Article Text
Abstract
Introduction/Background High-grade serous carcinoma (HGSC) is the most common and deadly subtype of ovarian cancer. Although most patients will initially respond to first-line treatment with a combination of surgery and platinum-based chemotherapy, up to a quarter will be resistant to treatment. We aimed to identify a new strategy to improve HGSC patient management at the time of cancer diagnosis (HGSC-1LTR).
Methodology Ready-available formalin-fixed paraffin-embedded HGSC tissues obtained at the time of diagnosis were selected for proteomic analysis. Clinical data, treatment approach and outcomes were collected for all patients. Chemoresistant (TFIp < 6 m) and chemosensitive (TFIp > 6 m) groups were evaluated using discovery proteomics (discovery cohort, n=21). Protein candidates were verified in an independent cohort using targeted proteomics (verification cohort, n=88). Predictive analysis combined with a cross-validation was used to select those proteins able to correctly classify patients into chemoresistant and chemosensitive groups. The classification performance of the protein and clinical data combinations were assessed through the generation of receiver operating characteristic (ROC) curves.

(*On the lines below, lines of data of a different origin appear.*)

theorem entries8b_made : entries8b.Forall Entry.Made :=
  ⟨madeAt8 fun _ => ⟨rfl, rfl, rfl, rfl, rfl⟩,
   madeAt8 ⟨rfl, rfl, rfl, rfl, rfl⟩,
   madeAt8 fun _ _ => ⟨rfl, rfl, rfl, rfl, rfl⟩,
   madeAt8 fun _ _ => ⟨rfl, rfl, rfl, rfl, rfl⟩,
   madeAt8 fun _ => ⟨rfl, rfl, rfl, rfl, rfl⟩,
   madeAt8 ⟨rfl, rfl, rfl, rfl, rfl⟩,
   madeAt8 ⟨rfl, rfl, rfl, rfl, rfl⟩,
   madeAt8 fun _ => ⟨rfl, rfl, rfl, rfl, rfl⟩,
   madeAt8 ⟨rfl, rfl, rfl, rfl, rfl⟩,
   madeAt8 ⟨rfl, rfl, rfl, rfl, rfl⟩,
   madeAt8 ⟨rfl, rfl, rfl, rfl, rfl⟩,
   madeAt8 ⟨rfl, rfl, rfl, rfl, rfl⟩,
   madeAt8 ⟨rfl, rfl, rfl, rfl, rfl⟩,
   madeAt8 fun _ => ⟨rfl, rfl, rfl, rfl, rfl⟩,
   madeAt8 fun _ => ⟨rfl, rfl, rfl, rfl, rfl⟩,
   madeAt8 fun _ => ⟨rfl, rfl, rfl, rfl, rfl⟩,
   madeAt8 fun _ => ⟨rfl, rfl, rfl, rfl, rfl⟩,
   madeAt8 fun _ => ⟨rfl, rfl, rfl, rfl, rfl⟩,
   madeAt8 fun _ => ⟨rfl, rfl, rfl, rfl, rfl⟩,
   madeAt8 fun _ _ => ⟨rfl, rfl, rfl, rfl, rfl⟩,
   madeAt8 fun _ => ⟨rfl, rfl, rfl, rfl, rfl⟩,
   madeAt8 rfl,
   madeAt8 rfl,
   madeAt8 rfl,
   madeAt8 ⟨rfl, rfl, rfl, rfl, rfl⟩,
   madeAt8 ⟨rfl, rfl, rfl, rfl, rfl⟩,
   madeAt8 ⟨rfl, rfl, rfl, rfl, rfl⟩,
   madeAt8 ⟨rfl, rfl, rfl, rfl, rfl⟩,
   madeAt8 ⟨rfl, rfl, rfl, rfl, rfl⟩,
   madeAt8 ⟨rfl, rfl, rfl, rfl, rfl⟩,
   madeAt8 ⟨rfl, rfl, rfl, rfl, rfl⟩,
   madeAt8 ⟨rfl, rfl, rfl, rfl, rfl⟩,
   madeAt8 grp4_made,
   madeAt8 grp5_made⟩

theorem entries7_made : entries7.Forall Entry.Made :=
  ⟨madeAccImm 0b0000010#7 rfl fun _ => ⟨rfl, rfl, rfl, rfl, rfl⟩,
   madeAccImm 0b0000110#7 rfl fun _ => ⟨rfl, rfl, rfl, rfl, rfl⟩,
   madeAccImm 0b0001010#7 rfl fun _ => ⟨rfl, rfl, rfl, rfl, rfl⟩,
   madeAccImm 0b0001110#7 rfl fun _ => ⟨rfl, rfl, rfl, rfl, rfl⟩,
   madeAccImm 0b0010010#7 rfl fun _ => ⟨rfl, rfl, rfl, rfl, rfl⟩,
   madeAccImm 0b0010110#7 rfl fun _ => ⟨rfl, rfl, rfl, rfl, rfl⟩,
   madeAccImm 0b0011010#7 rfl fun _ => ⟨rfl, rfl, rfl, rfl, rfl⟩,
   madeAccImm 0b0011110#7 rfl fun _ => ⟨rfl, rfl, rfl, rfl, rfl⟩,
   madeRmReg 0b1000010#7 rfl fun _ _ _ => ⟨rfl, rfl, rfl, rfl, rfl⟩,
   madeRmReg 0b1000011#7 rfl fun _ _ _ => ⟨rfl, rfl, rfl, rfl, rfl⟩,
   madeAccMem 0b1010000#7 rfl fun _ _ => ⟨rfl, rfl, rfl, rfl, rfl⟩,
   madeAccMem 0b1010001#7 rfl fun _ _ => ⟨rfl, rfl, rfl, rfl, rfl⟩,
   madeStr 0b1010010#7 rfl fun _ => ⟨rfl, rfl, rfl, rfl, rfl⟩,
   madeStr 0b1010011#7 rfl fun _ => ⟨rfl, rfl, rfl, rfl, rfl⟩,
   madeAccImm 0b1010100#7 rfl fun _ => ⟨rfl, rfl, rfl, rfl, rfl⟩,
   madeStr 0b1010101#7 rfl fun _ => ⟨rfl, rfl, rfl, rfl, rfl⟩,
   madeStr 0b1010110#7 rfl fun _ => ⟨rfl, rfl, rfl, rfl, rfl⟩,
   madeStr 0b1010111#7 rfl fun _ => ⟨rfl, rfl, rfl, rfl, rfl⟩,
   madeGrpC6,
   madePort8 0b1110010#7 rfl fun _ _ => ⟨rfl, rfl, rfl, rfl, rfl⟩,
   madePort8 0b1110011#7 rfl fun _ _ => ⟨rfl, rfl, rfl, rfl, rfl⟩,
   madePortDx 0b1110110#7 rfl fun _ => ⟨rfl, rfl, rfl, rfl, rfl⟩,
   madePortDx 0b1110111#7 rfl fun _ => ⟨rfl, rfl, rfl, rfl, rfl⟩,
   madeGrp3⟩

theorem entries6_made : entries6.Forall Entry.Made :=
  ⟨madeRmRegD 0b000000#6 rfl fun _ _ _ _ => ⟨rfl, rfl, rfl, rfl, rfl⟩,
   madePushSreg,
   madePopSreg,
   madeRmRegD 0b000010#6 rfl fun _ _ _ _ => ⟨rfl, rfl, rfl, rfl, rfl⟩,
   madeRmRegD 0b000100#6 rfl fun _ _ _ _ => ⟨rfl, rfl, rfl, rfl, rfl⟩,
   madeRmRegD 0b000110#6 rfl fun _ _ _ _ => ⟨rfl, rfl, rfl, rfl, rfl⟩,
   madeRmRegD 0b001000#6 rfl fun _ _ _ _ => ⟨rfl, rfl, rfl, rfl, rfl⟩,
   madeSegPrefix,
   madeRmRegD 0b001010#6 rfl fun _ _ _ _ => ⟨rfl, rfl, rfl, rfl, rfl⟩,
   madeRmRegD 0b001100#6 rfl fun _ _ _ _ => ⟨rfl, rfl, rfl, rfl, rfl⟩,
   madeRmRegD 0b001110#6 rfl fun _ _ _ _ => ⟨rfl, rfl, rfl, rfl, rfl⟩,
   madeGrp1,
   madeRmRegD 0b100010#6 rfl fun _ _ _ _ => ⟨rfl, rfl, rfl, rfl, rfl⟩,
   madeGrp2⟩

theorem entries5_made : entries5.Forall Entry.Made :=
  ⟨madeReg16 0b01000#5 rfl fun _ => ⟨rfl, rfl, rfl, rfl, rfl⟩,
   madeReg16 0b01001#5 rfl fun _ => ⟨rfl, rfl, rfl, rfl, rfl⟩,
   madeReg16 0b01010#5 rfl fun _ => ⟨rfl, rfl, rfl, rfl, rfl⟩,
   madeReg16 0b01011#5 rfl fun _ => ⟨rfl, rfl, rfl, rfl, rfl⟩,
   madeXchg⟩

theorem entries4_made : entries4.Forall Entry.Made := madeRegImm

/-- What `Dispatch` answers for a byte is an entry's target that is right at that byte (R118). -/
theorem dispatch_made (b : Byte) (t : Target) (h : dispatch b = some t) : t.Made b := by
  by_cases h90 : b = 0x90
  · subst h90
    have : dispatch 0x90 = some (.noOperand (.bare .nop)) := rfl
    rw [this] at h
    cases h
    exact ⟨rfl, rfl, rfl, rfl, rfl⟩
  by_cases h0f : b = 0x0F
  · subst h0f
    have : dispatch 0x0F = none := rfl
    rw [this] at h
    cases h
  unfold dispatch at h
  cases he : firstEntry b with
  | none => rw [he] at h; cases h
  | some e =>
    rw [he] at h
    have hmem : e ∈ dispatchTable := List.mem_of_find?_eq_some he
    have hhit : e.hits b = true := List.find?_some (p := fun e : Entry => e.hits b) he
    have hmade : e.Made := by
      simp only [dispatchTable, List.mem_append] at hmem
      rcases hmem with ((((h | h) | h) | h) | h) | h
      · exact List.forall_iff_forall_mem.1 entries8a_made e h
      · exact List.forall_iff_forall_mem.1 entries8b_made e h
      · exact List.forall_iff_forall_mem.1 entries7_made e h
      · exact List.forall_iff_forall_mem.1 entries6_made e h
      · exact List.forall_iff_forall_mem.1 entries5_made e h
      · exact List.forall_iff_forall_mem.1 entries4_made e h
    have hm := hmade b hhit h90 h0f
    obtain ⟨pat, mask, target⟩ := e
    cases target <;> cases h <;> exact hm (by rintro ⟨⟩)
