-- ==== Sys2Proof/Laws/State.lean ====
section
/-! SUPPORT. One lemma per field for each update of the state, so that no proof unfolds a record update. -/

namespace Sys2Proof.Machine

/-! ## `emit` (R111) -/

@[simp] theorem State.emit_buf (s : State) (line : String) (next : Nat) : (s.emit line next).buf = s.buf := rfl
@[simp] theorem State.emit_sourceName (s : State) (line : String) (next : Nat) : (s.emit line next).sourceName = s.sourceName := rfl
@[simp] theorem State.emit_loadBase (s : State) (line : String) (next : Nat) : (s.emit line next).loadBase = s.loadBase := rfl
@[simp] theorem State.emit_cursor (s : State) (line : String) (next : Nat) : (s.emit line next).cursor = next := rfl
@[simp] theorem State.emit_status (s : State) (line : String) (next : Nat) : (s.emit line next).status = s.status := rfl
@[simp] theorem State.emit_error (s : State) (line : String) (next : Nat) : (s.emit line next).error = s.error := rfl
@[simp] theorem State.emit_listing (s : State) (line : String) (next : Nat) : (s.emit line next).listing = s.listing ++ [line] := rfl

/-! ## `finish` (R111) -/

@[simp] theorem State.finish_buf (s : State) : (s.finish).buf = s.buf := rfl
@[simp] theorem State.finish_sourceName (s : State) : (s.finish).sourceName = s.sourceName := rfl
@[simp] theorem State.finish_loadBase (s : State) : (s.finish).loadBase = s.loadBase := rfl
@[simp] theorem State.finish_cursor (s : State) : (s.finish).cursor = s.cursor := rfl
@[simp] theorem State.finish_status (s : State) : (s.finish).status = .done := rfl
@[simp] theorem State.finish_error (s : State) : (s.finish).error = s.error := rfl
@[simp] theorem State.finish_listing (s : State) : (s.finish).listing = s.listing := rfl

/-! ## `takeError` (R387) -/

@[simp] theorem State.takeError_buf (s : State) (e : ErrorRecord) : (s.takeError e).buf = s.buf := rfl
@[simp] theorem State.takeError_sourceName (s : State) (e : ErrorRecord) : (s.takeError e).sourceName = s.sourceName := rfl
@[simp] theorem State.takeError_loadBase (s : State) (e : ErrorRecord) : (s.takeError e).loadBase = s.loadBase := rfl
@[simp] theorem State.takeError_cursor (s : State) (e : ErrorRecord) : (s.takeError e).cursor = s.cursor := rfl
@[simp] theorem State.takeError_status (s : State) (e : ErrorRecord) : (s.takeError e).status = .error := rfl
@[simp] theorem State.takeError_error (s : State) (e : ErrorRecord) : (s.takeError e).error = some e := rfl
@[simp] theorem State.takeError_listing (s : State) (e : ErrorRecord) : (s.takeError e).listing = s.listing := rfl

/-! ## `resetWith` (R34, R401) -/

@[simp] theorem State.resetWith_buf (buf : List Byte) (name : String) (base : Word) :
    (State.resetWith buf name base).buf = buf := rfl
@[simp] theorem State.resetWith_sourceName (buf : List Byte) (name : String) (base : Word) :
    (State.resetWith buf name base).sourceName = name := rfl
@[simp] theorem State.resetWith_loadBase (buf : List Byte) (name : String) (base : Word) :
    (State.resetWith buf name base).loadBase = base := rfl
@[simp] theorem State.resetWith_cursor (buf : List Byte) (name : String) (base : Word) :
    (State.resetWith buf name base).cursor = 0 := rfl
@[simp] theorem State.resetWith_status (buf : List Byte) (name : String) (base : Word) :
    (State.resetWith buf name base).status = .running := rfl
@[simp] theorem State.resetWith_error (buf : List Byte) (name : String) (base : Word) :
    (State.resetWith buf name base).error = none := rfl
@[simp] theorem State.resetWith_listing (buf : List Byte) (name : String) (base : Word) :
    (State.resetWith buf name base).listing = [headerLine name, directiveLine] := rfl

/-! ## `withFetchWord` -/

@[simp] theorem State.withFetchWord_sourceName (s : State) (nbits w : Nat) : (s.withFetchWord nbits w).sourceName = s.sourceName := rfl
@[simp] theorem State.withFetchWord_loadBase (s : State) (nbits w : Nat) : (s.withFetchWord nbits w).loadBase = s.loadBase := rfl
@[simp] theorem State.withFetchWord_cursor (s : State) (nbits w : Nat) : (s.withFetchWord nbits w).cursor = s.cursor := rfl
@[simp] theorem State.withFetchWord_status (s : State) (nbits w : Nat) : (s.withFetchWord nbits w).status = .running := rfl
@[simp] theorem State.withFetchWord_error (s : State) (nbits w : Nat) : (s.withFetchWord nbits w).error = none := rfl
@[simp] theorem State.withFetchWord_listing (s : State) (nbits w : Nat) : (s.withFetchWord nbits w).listing = s.listing := rfl

/-! ## `Len` (R9) -/

@[simp] theorem State.emit_len (s : State) (line : String) (next : Nat) : (s.emit line next).len = s.len := rfl
@[simp] theorem State.finish_len (s : State) : s.finish.len = s.len := rfl
@[simp] theorem State.takeError_len (s : State) (e : ErrorRecord) : (s.takeError e).len = s.len := rfl

end Sys2Proof.Machine
end

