theorem movRmReg (d : Dir) (w : Width) (reg : RegField) (x : Rm) : Statement (.movRmReg d w reg x) := x.length_cons _
theorem movRmImm (x : Rm) (im : ImmW) : Statement (.movRmImm x im) := x.length_cons_immW _ im
theorem movRegImm (ri : RegImm) : Statement (.movRegImm ri) := ri.length_bytes
theorem movAccMem (w : Width) (a : Word) : Statement (.movAccMem w a) := rfl
theorem movMemAcc (w : Width) (a : Word) : Statement (.movMemAcc w a) := rfl
theorem movRmSreg (sr : Sreg) (x : Rm) : Statement (.movRmSreg sr x) := x.length_cons _
theorem movSregRm (sr : Sreg) (x : Rm) : Statement (.movSregRm sr x) := x.length_cons _
theorem pushRm (x : Rm) : Statement (.pushRm x) := x.length_cons _
theorem pushReg (r : RegField) : Statement (.pushReg r) := rfl
theorem pushSreg (sr : Sreg) : Statement (.pushSreg sr) := rfl
theorem popRm (x : Rm) : Statement (.popRm x) := x.length_cons _
theorem popReg (r : RegField) : Statement (.popReg r) := rfl
theorem popSreg (sr : Sreg) : Statement (.popSreg sr) := rfl
theorem xchgRmReg (w : Width) (reg : RegField) (x : Rm) : Statement (.xchgRmReg w reg x) := x.length_cons _
theorem xchgAxReg (r : RegField) : Statement (.xchgAxReg r) := rfl
theorem inPort (w : Width) (p : Byte) : Statement (.inPort w p) := rfl
theorem inDx (w : Width) : Statement (.inDx w) := rfl
theorem outPort (w : Width) (p : Byte) : Statement (.outPort w p) := rfl
theorem outDx (w : Width) : Statement (.outDx w) := rfl
theorem xlat : Statement (.xlat) := rfl
theorem lea (reg : RegField) (m : Mem) : Statement (.lea reg m) := m.length_cons _
theorem lds (reg : RegField) (m : Mem) : Statement (.lds reg m) := m.length_cons _
theorem les (reg : RegField) (m : Mem) : Statement (.les reg m) := m.length_cons _
theorem lahf : Statement (.lahf) := rfl
theorem sahf : Statement (.sahf) := rfl
theorem pushf : Statement (.pushf) := rfl
theorem popf : Statement (.popf) := rfl
theorem addRmReg (d : Dir) (w : Width) (reg : RegField) (x : Rm) : Statement (.addRmReg d w reg x) := x.length_cons _
theorem addRmImm (x : Rm) (im : ImmSW) : Statement (.addRmImm x im) := x.length_cons_immSW _ im
theorem addAccImm (im : ImmW) : Statement (.addAccImm im) := im.length_cons
theorem adcRmReg (d : Dir) (w : Width) (reg : RegField) (x : Rm) : Statement (.adcRmReg d w reg x) := x.length_cons _
theorem adcRmImm (x : Rm) (im : ImmSW) : Statement (.adcRmImm x im) := x.length_cons_immSW _ im
theorem adcAccImm (im : ImmW) : Statement (.adcAccImm im) := im.length_cons
theorem sbbRmReg (d : Dir) (w : Width) (reg : RegField) (x : Rm) : Statement (.sbbRmReg d w reg x) := x.length_cons _
theorem sbbRmImm (x : Rm) (im : ImmSW) : Statement (.sbbRmImm x im) := x.length_cons_immSW _ im
theorem sbbAccImm (im : ImmW) : Statement (.sbbAccImm im) := im.length_cons
theorem subRmReg (d : Dir) (w : Width) (reg : RegField) (x : Rm) : Statement (.subRmReg d w reg x) := x.length_cons _
theorem subRmImm (x : Rm) (im : ImmSW) : Statement (.subRmImm x im) := x.length_cons_immSW _ im
theorem subAccImm (im : ImmW) : Statement (.subAccImm im) := im.length_cons
theorem cmpRmReg (d : Dir) (w : Width) (reg : RegField) (x : Rm) : Statement (.cmpRmReg d w reg x) := x.length_cons _
theorem cmpRmImm (x : Rm) (im : ImmSW) : Statement (.cmpRmImm x im) := x.length_cons_immSW _ im
theorem cmpAccImm (im : ImmW) : Statement (.cmpAccImm im) := im.length_cons
theorem incRm (w : Width) (x : Rm) : Statement (.incRm w x) := x.length_cons _
theorem incReg (r : RegField) : Statement (.incReg r) := rfl
theorem decRm (w : Width) (x : Rm) : Statement (.decRm w x) := x.length_cons _
theorem decReg (r : RegField) : Statement (.decReg r) := rfl
theorem aaa : Statement (.aaa) := rfl
theorem daa : Statement (.daa) := rfl
theorem aas : Statement (.aas) := rfl
theorem das : Statement (.das) := rfl
theorem neg (w : Width) (x : Rm) : Statement (.neg w x) := x.length_cons _
theorem mul (w : Width) (x : Rm) : Statement (.mul w x) := x.length_cons _
theorem imul (w : Width) (x : Rm) : Statement (.imul w x) := x.length_cons _
theorem div (w : Width) (x : Rm) : Statement (.div w x) := x.length_cons _
theorem idiv (w : Width) (x : Rm) : Statement (.idiv w x) := x.length_cons _
theorem aam : Statement (.aam) := rfl
theorem aad : Statement (.aad) := rfl
theorem cbw : Statement (.cbw) := rfl
theorem cwd : Statement (.cwd) := rfl
theorem orRmReg (d : Dir) (w : Width) (reg : RegField) (x : Rm) : Statement (.orRmReg d w reg x) := x.length_cons _
theorem orRmImm (x : Rm) (im : ImmSW) : Statement (.orRmImm x im) := x.length_cons_immSW _ im
theorem orAccImm (im : ImmW) : Statement (.orAccImm im) := im.length_cons
theorem andRmReg (d : Dir) (w : Width) (reg : RegField) (x : Rm) : Statement (.andRmReg d w reg x) := x.length_cons _
theorem andRmImm (x : Rm) (im : ImmSW) : Statement (.andRmImm x im) := x.length_cons_immSW _ im
theorem andAccImm (im : ImmW) : Statement (.andAccImm im) := im.length_cons
theorem xorRmReg (d : Dir) (w : Width) (reg : RegField) (x : Rm) : Statement (.xorRmReg d w reg x) := x.length_cons _
theorem xorRmImm (x : Rm) (im : ImmSW) : Statement (.xorRmImm x im) := x.length_cons_immSW _ im
theorem xorAccImm (im : ImmW) : Statement (.xorAccImm im) := im.length_cons
theorem not (w : Width) (x : Rm) : Statement (.not w x) := x.length_cons _
theorem rol (v : ShiftCount) (w : Width) (x : Rm) : Statement (.rol v w x) := x.length_cons _
theorem ror (v : ShiftCount) (w : Width) (x : Rm) : Statement (.ror v w x) := x.length_cons _
theorem rcl (v : ShiftCount) (w : Width) (x : Rm) : Statement (.rcl v w x) := x.length_cons _
theorem rcr (v : ShiftCount) (w : Width) (x : Rm) : Statement (.rcr v w x) := x.length_cons _
theorem shl (v : ShiftCount) (w : Width) (x : Rm) : Statement (.shl v w x) := x.length_cons _
theorem shr (v : ShiftCount) (w : Width) (x : Rm) : Statement (.shr v w x) := x.length_cons _
theorem sar (v : ShiftCount) (w : Width) (x : Rm) : Statement (.sar v w x) := x.length_cons _
theorem testRmReg (w : Width) (reg : RegField) (x : Rm) : Statement (.testRmReg w reg x) := x.length_cons _
theorem testRmImm (x : Rm) (im : ImmW) : Statement (.testRmImm x im) := x.length_cons_immW _ im
theorem testAccImm (im : ImmW) : Statement (.testAccImm im) := im.length_cons
theorem movs (w : Width) : Statement (.movs w) := rfl
theorem cmps (w : Width) : Statement (.cmps w) := rfl
theorem scas (w : Width) : Statement (.scas w) := rfl
theorem lods (w : Width) : Statement (.lods w) := rfl
theorem stos (w : Width) : Statement (.stos w) := rfl
theorem callNear (disp : Word) : Statement (.callNear disp) := rfl
theorem callRm (x : Rm) : Statement (.callRm x) := x.length_cons _
theorem callFar (off : Word) (sgm : Word) : Statement (.callFar off sgm) := rfl
theorem callFarMem (m : Mem) : Statement (.callFarMem m) := m.length_cons _
theorem jmpNear (disp : Word) : Statement (.jmpNear disp) := rfl
theorem jmpShort (disp : Byte) : Statement (.jmpShort disp) := rfl
theorem jmpRm (x : Rm) : Statement (.jmpRm x) := x.length_cons _
theorem jmpFar (off : Word) (sgm : Word) : Statement (.jmpFar off sgm) := rfl
theorem jmpFarMem (m : Mem) : Statement (.jmpFarMem m) := m.length_cons _
theorem ret : Statement (.ret) := rfl
theorem retImm (n : Word) : Statement (.retImm n) := rfl
theorem retf : Statement (.retf) := rfl
theorem retfImm (n : Word) : Statement (.retfImm n) := rfl
theorem jo (disp : Byte) : Statement (.jo disp) := rfl
theorem jno (disp : Byte) : Statement (.jno disp) := rfl
theorem jb (disp : Byte) : Statement (.jb disp) := rfl
theorem jnb (disp : Byte) : Statement (.jnb disp) := rfl
theorem jz (disp : Byte) : Statement (.jz disp) := rfl
theorem jnz (disp : Byte) : Statement (.jnz disp) := rfl
theorem jbe (disp : Byte) : Statement (.jbe disp) := rfl
theorem ja (disp : Byte) : Statement (.ja disp) := rfl
theorem js (disp : Byte) : Statement (.js disp) := rfl
theorem jns (disp : Byte) : Statement (.jns disp) := rfl
theorem jp (disp : Byte) : Statement (.jp disp) := rfl
theorem jnp (disp : Byte) : Statement (.jnp disp) := rfl
theorem jl (disp : Byte) : Statement (.jl disp) := rfl
theorem jnl (disp : Byte) : Statement (.jnl disp) := rfl
theorem jle (disp : Byte) : Statement (.jle disp) := rfl
theorem jg (disp : Byte) : Statement (.jg disp) := rfl
theorem loop (disp : Byte) : Statement (.loop disp) := rfl
theorem loopz (disp : Byte) : Statement (.loopz disp) := rfl
theorem loopnz (disp : Byte) : Statement (.loopnz disp) := rfl
theorem jcxz (disp : Byte) : Statement (.jcxz disp) := rfl
theorem int (n : Byte) : Statement (.int n) := rfl
theorem int3 : Statement (.int3) := rfl
theorem into : Statement (.into) := rfl
theorem iret : Statement (.iret) := rfl
theorem clc : Statement (.clc) := rfl
theorem cmc : Statement (.cmc) := rfl
theorem stc : Statement (.stc) := rfl
theorem cld : Statement (.cld) := rfl
theorem std : Statement (.std) := rfl
theorem cli : Statement (.cli) := rfl
theorem sti : Statement (.sti) := rfl
theorem hlt : Statement (.hlt) := rfl
theorem wait : Statement (.wait) := rfl
theorem nop : Statement (.nop) := rfl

Results Using the HGSC-1LTR strategy we have identified a molecular signature (TKT, LAMC1 and FUCO) that combined with ready available clinical data (patients’ age, menopausal status, serum CA125 levels, and treatment approach) is able to predict patient response to first-line treatment with an AUC: 0.82 (95% CI 0.72 – 0.92).
Conclusion We have established a new strategy that combines molecular and clinical parameters to predict the response to first-line treatment in HGSC patients (HGSC-1LTR). This strategy can allow optimization of therapeutic decision making and individualize HGSC patients’ care.